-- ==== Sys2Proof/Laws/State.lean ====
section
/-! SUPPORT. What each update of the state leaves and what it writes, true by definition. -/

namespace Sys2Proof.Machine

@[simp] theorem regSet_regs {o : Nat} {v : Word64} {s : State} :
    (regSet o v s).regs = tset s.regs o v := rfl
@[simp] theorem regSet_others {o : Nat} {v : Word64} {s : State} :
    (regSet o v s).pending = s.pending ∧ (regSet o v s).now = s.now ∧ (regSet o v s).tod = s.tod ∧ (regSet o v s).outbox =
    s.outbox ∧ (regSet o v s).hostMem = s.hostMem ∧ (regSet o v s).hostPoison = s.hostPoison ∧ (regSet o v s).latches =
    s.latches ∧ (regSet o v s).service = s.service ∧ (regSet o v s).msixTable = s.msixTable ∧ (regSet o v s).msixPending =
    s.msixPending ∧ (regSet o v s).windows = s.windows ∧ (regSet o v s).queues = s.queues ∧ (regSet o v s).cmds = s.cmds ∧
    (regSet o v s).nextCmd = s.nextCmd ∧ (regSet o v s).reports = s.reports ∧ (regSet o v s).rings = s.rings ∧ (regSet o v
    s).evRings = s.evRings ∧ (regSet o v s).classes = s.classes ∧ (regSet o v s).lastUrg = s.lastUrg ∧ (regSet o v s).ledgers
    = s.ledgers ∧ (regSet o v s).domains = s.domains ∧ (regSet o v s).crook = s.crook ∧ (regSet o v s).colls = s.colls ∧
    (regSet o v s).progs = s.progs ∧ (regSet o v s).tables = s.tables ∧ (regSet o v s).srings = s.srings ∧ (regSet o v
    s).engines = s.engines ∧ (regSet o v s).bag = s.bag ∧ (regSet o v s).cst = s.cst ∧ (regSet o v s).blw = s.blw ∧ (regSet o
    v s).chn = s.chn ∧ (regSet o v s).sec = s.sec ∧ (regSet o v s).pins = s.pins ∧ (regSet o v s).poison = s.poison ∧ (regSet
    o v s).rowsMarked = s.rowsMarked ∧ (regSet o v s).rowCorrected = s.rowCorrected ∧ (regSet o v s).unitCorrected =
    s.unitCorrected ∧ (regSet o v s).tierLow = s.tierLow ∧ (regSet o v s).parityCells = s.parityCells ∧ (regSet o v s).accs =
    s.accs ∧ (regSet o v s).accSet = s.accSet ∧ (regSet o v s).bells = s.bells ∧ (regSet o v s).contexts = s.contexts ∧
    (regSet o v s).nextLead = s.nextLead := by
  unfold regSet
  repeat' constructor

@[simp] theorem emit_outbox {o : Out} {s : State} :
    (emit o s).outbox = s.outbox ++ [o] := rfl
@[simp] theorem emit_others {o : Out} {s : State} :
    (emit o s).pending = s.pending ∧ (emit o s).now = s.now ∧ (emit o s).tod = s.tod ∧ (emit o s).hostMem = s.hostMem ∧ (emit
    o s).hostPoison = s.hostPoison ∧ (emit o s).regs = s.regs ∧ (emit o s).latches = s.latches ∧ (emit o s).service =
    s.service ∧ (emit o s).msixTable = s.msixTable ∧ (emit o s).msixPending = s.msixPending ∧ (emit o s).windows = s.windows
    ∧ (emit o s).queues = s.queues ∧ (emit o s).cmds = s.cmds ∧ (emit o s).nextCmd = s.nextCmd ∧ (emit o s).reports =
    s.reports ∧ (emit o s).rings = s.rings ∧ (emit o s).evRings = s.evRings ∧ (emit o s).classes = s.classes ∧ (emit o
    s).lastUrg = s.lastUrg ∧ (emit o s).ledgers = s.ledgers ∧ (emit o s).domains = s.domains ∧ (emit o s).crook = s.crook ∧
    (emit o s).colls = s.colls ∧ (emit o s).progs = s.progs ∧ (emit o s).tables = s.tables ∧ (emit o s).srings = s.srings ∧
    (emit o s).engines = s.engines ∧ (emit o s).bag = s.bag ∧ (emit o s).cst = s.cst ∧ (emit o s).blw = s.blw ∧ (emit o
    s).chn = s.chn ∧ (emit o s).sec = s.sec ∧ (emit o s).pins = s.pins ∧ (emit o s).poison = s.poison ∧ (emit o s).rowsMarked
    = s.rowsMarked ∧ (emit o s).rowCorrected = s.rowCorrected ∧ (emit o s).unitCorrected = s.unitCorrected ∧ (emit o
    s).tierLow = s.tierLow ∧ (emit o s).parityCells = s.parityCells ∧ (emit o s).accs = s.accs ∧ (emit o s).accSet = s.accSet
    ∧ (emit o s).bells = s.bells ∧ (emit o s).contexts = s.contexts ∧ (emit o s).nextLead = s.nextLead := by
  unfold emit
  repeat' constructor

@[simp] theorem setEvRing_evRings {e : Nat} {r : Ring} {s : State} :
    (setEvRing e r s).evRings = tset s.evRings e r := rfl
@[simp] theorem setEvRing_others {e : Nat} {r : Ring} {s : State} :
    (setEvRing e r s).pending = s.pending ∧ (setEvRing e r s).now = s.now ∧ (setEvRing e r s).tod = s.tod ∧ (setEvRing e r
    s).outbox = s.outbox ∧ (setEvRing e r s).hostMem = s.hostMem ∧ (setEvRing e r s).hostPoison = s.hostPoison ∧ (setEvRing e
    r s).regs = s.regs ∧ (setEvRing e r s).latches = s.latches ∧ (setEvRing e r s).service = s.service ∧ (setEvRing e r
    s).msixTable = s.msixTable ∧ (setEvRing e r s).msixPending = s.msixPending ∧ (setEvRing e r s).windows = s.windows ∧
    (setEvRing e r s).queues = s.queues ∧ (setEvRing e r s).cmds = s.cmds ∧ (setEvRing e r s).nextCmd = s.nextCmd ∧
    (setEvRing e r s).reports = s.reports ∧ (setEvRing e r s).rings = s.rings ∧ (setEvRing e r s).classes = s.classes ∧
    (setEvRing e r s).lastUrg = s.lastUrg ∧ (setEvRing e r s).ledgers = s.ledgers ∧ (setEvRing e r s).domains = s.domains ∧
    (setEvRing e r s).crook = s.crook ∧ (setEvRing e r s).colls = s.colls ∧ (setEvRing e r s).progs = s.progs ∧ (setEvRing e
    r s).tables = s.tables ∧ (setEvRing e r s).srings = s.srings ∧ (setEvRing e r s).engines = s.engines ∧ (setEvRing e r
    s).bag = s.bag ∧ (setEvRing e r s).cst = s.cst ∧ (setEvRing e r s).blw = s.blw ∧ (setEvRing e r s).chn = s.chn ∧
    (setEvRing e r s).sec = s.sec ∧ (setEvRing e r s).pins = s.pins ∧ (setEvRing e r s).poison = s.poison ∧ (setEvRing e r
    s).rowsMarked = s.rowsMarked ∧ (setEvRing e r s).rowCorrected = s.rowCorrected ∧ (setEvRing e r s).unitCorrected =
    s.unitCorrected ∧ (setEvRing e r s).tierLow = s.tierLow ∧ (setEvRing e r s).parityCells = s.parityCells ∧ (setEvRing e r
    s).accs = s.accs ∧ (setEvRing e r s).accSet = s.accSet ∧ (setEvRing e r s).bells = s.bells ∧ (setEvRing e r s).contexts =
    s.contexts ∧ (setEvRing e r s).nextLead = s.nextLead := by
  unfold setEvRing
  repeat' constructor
-*-*-
Activity. Restate word for word the lines in the material above from the one with "(setEvRing e r s).sec" to the one with "s.unitCorrected ∧ (setEvRing"; both of those lines count, and nothing else does.

Answer space.
    (setEvRing e r s).sec = s.sec ∧ (setEvRing e r s).pins = s.pins ∧ (setEvRing e r s).poison = s.poison ∧ (setEvRing e r
    s).rowsMarked = s.rowsMarked ∧ (setEvRing e r s).rowCorrected = s.rowCorrected ∧ (setEvRing e r s).unitCorrected =
    s.unitCorrected ∧ (setEvRing e r s).tierLow = s.tierLow ∧ (setEvRing e r s).parityCells = s.parityCells ∧ (setEvRing e r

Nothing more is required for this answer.